DATA SHOWN>
§ §

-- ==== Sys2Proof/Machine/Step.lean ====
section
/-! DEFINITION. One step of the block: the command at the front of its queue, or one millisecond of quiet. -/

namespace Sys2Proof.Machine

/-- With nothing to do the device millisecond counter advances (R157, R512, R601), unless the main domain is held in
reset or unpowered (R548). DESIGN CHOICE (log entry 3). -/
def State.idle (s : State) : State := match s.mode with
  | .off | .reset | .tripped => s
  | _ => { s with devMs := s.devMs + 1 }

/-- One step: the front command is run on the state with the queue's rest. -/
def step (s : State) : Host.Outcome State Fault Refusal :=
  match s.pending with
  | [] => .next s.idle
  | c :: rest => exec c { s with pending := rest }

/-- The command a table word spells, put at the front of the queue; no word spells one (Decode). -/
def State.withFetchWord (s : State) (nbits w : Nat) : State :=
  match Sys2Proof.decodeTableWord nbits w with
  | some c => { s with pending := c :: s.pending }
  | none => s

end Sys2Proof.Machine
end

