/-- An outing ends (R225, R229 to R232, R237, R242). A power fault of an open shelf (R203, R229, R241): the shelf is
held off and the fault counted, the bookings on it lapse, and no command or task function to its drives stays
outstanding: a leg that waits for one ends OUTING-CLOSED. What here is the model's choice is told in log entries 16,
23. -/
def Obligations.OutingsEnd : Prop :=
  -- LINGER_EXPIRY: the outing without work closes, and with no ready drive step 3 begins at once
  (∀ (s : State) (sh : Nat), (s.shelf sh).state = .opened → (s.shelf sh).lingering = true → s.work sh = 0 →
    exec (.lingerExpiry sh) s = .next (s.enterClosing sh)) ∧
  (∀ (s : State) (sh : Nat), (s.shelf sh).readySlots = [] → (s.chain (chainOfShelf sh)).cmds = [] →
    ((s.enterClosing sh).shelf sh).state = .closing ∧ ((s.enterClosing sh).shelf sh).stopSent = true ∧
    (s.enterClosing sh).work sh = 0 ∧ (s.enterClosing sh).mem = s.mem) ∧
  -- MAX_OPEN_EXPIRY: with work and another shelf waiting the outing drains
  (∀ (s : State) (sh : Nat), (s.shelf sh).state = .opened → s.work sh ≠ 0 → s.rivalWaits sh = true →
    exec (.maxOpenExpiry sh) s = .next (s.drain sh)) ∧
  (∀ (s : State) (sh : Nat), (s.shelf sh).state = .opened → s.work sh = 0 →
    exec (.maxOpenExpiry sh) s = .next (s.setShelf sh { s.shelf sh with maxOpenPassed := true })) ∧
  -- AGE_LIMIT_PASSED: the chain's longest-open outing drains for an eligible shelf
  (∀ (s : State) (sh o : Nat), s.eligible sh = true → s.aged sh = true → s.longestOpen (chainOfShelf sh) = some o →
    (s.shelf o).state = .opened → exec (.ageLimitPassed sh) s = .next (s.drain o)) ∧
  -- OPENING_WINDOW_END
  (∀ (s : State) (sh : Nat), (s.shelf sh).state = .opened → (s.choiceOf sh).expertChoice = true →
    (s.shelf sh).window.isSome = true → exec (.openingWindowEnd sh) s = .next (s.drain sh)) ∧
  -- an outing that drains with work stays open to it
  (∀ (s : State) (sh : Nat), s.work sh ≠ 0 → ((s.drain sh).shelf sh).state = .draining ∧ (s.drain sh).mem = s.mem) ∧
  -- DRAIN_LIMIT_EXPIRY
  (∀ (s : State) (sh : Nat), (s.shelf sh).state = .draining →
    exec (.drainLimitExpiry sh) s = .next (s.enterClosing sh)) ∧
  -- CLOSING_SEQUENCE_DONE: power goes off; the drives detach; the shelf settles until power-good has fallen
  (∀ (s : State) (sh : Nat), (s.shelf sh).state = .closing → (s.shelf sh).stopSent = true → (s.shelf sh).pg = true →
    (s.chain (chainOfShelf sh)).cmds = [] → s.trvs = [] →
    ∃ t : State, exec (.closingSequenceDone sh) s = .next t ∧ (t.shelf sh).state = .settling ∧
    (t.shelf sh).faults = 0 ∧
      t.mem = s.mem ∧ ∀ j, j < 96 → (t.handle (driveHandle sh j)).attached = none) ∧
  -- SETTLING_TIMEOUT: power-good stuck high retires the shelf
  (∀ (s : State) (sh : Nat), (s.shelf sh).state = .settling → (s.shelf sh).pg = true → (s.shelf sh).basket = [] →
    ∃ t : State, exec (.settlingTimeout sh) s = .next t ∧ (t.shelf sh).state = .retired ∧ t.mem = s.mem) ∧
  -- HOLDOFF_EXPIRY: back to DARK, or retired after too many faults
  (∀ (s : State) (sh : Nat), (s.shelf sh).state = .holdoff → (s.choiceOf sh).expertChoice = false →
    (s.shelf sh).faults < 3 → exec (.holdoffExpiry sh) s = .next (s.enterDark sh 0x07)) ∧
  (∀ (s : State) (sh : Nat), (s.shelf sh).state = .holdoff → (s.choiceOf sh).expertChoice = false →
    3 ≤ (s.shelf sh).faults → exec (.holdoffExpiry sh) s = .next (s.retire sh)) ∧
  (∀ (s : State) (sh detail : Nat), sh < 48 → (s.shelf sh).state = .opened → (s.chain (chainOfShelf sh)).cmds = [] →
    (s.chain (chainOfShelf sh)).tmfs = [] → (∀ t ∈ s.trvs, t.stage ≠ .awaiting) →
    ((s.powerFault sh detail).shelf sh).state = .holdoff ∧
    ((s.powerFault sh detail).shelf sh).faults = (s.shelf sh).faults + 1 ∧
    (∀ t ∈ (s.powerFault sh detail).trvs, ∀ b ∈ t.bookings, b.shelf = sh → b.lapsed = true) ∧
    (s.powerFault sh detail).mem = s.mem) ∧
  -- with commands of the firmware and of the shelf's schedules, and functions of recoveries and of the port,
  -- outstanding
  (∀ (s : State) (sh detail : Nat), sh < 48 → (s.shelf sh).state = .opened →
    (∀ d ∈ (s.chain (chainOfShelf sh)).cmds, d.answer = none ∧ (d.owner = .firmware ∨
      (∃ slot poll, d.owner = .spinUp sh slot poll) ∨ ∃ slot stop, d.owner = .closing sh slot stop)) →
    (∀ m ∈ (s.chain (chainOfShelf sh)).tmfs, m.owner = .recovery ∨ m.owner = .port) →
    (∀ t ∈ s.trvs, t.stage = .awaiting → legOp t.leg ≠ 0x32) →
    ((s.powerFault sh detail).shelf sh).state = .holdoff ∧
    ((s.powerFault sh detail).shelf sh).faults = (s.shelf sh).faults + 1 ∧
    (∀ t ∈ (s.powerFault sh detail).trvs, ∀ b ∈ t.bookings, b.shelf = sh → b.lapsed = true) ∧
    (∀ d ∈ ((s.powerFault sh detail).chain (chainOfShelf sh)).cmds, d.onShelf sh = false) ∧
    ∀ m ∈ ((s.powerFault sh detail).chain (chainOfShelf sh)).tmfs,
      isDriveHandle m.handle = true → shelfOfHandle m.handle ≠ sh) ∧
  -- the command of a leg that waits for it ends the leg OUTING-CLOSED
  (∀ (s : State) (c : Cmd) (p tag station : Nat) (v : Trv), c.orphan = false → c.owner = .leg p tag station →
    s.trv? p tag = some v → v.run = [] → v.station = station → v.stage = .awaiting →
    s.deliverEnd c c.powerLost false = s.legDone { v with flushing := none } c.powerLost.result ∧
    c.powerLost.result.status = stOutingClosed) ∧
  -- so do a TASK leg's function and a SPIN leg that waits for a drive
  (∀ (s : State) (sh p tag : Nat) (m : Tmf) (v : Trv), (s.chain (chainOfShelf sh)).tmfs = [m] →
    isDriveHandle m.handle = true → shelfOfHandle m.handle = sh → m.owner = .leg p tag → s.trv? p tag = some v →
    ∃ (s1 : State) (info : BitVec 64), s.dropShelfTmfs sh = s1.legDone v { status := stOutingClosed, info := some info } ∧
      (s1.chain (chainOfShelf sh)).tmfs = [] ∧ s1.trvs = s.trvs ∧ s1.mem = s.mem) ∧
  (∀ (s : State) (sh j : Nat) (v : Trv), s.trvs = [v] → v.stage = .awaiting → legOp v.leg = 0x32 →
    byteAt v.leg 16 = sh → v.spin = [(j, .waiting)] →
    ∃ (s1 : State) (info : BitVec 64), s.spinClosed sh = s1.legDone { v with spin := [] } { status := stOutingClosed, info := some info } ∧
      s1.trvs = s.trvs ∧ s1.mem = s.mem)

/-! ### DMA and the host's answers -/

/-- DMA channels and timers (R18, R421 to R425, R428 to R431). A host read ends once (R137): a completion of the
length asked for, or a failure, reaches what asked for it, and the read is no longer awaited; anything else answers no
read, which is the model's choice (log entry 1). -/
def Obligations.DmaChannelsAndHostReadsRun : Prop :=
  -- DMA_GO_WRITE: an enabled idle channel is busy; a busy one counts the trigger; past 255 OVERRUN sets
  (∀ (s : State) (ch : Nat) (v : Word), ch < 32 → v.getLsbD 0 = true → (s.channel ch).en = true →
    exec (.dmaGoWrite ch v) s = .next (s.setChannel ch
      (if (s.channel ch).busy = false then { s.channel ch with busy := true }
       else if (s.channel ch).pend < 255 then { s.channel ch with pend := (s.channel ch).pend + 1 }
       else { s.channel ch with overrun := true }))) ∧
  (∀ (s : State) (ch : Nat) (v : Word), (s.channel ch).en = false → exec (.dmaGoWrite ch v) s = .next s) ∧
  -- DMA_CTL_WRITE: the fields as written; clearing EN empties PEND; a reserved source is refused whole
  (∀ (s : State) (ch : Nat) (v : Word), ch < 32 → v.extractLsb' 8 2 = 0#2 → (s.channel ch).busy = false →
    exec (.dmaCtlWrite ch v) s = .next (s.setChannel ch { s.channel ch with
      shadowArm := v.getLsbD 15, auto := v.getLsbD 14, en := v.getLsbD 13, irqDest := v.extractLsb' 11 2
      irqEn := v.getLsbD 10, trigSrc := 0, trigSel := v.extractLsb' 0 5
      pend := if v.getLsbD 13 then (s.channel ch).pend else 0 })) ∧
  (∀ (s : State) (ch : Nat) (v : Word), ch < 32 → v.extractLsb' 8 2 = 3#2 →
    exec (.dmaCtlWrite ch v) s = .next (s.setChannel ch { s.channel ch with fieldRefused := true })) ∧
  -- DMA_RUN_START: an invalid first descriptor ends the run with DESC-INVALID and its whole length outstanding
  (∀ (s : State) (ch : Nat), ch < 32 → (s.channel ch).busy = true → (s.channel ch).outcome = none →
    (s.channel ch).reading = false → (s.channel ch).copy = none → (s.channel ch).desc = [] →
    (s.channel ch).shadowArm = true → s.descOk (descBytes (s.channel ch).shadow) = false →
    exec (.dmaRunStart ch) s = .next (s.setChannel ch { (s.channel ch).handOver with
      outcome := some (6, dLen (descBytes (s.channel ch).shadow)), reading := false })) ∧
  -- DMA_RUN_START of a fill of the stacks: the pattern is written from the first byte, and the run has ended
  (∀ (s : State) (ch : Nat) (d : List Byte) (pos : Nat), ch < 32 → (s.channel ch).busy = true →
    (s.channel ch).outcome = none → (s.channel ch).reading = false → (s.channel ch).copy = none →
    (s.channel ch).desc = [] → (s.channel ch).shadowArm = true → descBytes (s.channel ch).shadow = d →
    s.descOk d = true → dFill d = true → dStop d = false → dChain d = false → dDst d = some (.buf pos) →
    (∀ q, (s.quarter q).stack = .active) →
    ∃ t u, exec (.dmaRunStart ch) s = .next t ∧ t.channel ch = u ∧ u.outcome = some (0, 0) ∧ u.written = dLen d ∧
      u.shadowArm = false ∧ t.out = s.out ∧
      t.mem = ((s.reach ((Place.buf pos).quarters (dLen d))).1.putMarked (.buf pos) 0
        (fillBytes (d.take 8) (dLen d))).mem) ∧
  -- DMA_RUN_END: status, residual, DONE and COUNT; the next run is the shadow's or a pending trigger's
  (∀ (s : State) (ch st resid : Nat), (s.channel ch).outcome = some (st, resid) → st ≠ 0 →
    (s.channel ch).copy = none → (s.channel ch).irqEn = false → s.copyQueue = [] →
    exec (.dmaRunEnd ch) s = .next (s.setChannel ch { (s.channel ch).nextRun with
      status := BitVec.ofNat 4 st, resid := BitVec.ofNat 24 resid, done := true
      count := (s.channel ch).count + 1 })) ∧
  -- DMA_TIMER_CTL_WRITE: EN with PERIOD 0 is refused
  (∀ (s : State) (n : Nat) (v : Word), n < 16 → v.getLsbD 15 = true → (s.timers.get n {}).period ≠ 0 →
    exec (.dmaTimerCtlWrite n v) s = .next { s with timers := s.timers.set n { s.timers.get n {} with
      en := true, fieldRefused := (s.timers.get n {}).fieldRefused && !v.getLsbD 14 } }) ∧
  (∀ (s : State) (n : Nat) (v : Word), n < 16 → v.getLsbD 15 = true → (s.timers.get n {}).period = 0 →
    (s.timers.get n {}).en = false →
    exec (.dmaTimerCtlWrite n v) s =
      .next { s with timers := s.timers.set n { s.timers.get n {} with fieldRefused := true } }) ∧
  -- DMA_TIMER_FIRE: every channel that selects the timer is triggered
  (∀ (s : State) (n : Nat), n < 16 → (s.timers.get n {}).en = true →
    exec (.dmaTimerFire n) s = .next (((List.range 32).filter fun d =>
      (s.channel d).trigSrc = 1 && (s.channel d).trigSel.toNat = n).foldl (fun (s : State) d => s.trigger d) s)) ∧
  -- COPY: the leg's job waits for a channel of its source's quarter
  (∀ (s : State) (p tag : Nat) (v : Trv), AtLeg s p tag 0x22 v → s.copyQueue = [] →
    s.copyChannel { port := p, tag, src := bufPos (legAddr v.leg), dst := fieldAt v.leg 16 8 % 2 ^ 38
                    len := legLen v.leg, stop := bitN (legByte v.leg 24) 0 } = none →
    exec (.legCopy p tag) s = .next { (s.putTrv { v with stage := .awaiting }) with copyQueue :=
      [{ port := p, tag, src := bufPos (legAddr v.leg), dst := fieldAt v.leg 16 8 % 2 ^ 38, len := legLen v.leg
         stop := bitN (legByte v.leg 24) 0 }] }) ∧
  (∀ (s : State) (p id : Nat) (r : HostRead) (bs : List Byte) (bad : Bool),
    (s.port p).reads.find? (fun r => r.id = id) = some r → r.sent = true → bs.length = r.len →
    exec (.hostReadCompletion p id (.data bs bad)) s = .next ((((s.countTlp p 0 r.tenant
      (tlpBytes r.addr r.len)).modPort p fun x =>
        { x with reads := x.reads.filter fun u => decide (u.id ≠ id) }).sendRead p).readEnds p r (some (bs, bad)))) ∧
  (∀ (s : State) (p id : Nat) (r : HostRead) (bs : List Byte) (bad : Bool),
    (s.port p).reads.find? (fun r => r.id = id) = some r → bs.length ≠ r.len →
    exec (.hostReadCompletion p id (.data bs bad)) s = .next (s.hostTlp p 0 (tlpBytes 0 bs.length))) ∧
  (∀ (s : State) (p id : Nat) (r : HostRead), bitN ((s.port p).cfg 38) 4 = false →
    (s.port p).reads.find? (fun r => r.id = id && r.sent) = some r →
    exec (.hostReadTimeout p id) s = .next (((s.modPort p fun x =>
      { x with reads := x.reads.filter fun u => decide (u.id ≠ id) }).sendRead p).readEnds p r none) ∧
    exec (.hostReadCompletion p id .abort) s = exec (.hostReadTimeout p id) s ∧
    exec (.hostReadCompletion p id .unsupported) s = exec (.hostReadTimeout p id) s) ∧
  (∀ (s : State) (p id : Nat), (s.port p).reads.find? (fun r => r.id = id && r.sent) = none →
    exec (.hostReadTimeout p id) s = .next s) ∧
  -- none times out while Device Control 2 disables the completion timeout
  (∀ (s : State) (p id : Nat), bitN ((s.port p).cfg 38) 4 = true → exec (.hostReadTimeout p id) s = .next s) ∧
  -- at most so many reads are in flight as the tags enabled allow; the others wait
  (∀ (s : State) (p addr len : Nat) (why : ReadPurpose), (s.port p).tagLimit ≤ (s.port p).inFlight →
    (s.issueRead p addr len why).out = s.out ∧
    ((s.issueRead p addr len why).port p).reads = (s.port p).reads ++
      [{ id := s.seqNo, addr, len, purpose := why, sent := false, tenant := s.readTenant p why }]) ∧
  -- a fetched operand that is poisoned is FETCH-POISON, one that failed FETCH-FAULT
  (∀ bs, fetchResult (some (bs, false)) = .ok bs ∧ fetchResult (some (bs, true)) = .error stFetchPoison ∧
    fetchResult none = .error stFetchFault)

§ §

REQUIREMENT> All lines above from the one containing "(s.channel d).trigSrc = 1" to the one containing "len := legLen v.leg, stop" must be repeated exactly, both lines included, and no others.

FINISHED TASK>
      (s.channel d).trigSrc = 1 && (s.channel d).trigSel.toNat = n).foldl (fun (s : State) d => s.trigger d) s)) ∧
  -- COPY: the leg's job waits for a channel of its source's quarter
  (∀ (s : State) (p tag : Nat) (v : Trv), AtLeg s p tag 0x22 v → s.copyQueue = [] →
    s.copyChannel { port := p, tag, src := bufPos (legAddr v.leg), dst := fieldAt v.leg 16 8 % 2 ^ 38
                    len := legLen v.leg, stop := bitN (legByte v.leg 24) 0 } = none →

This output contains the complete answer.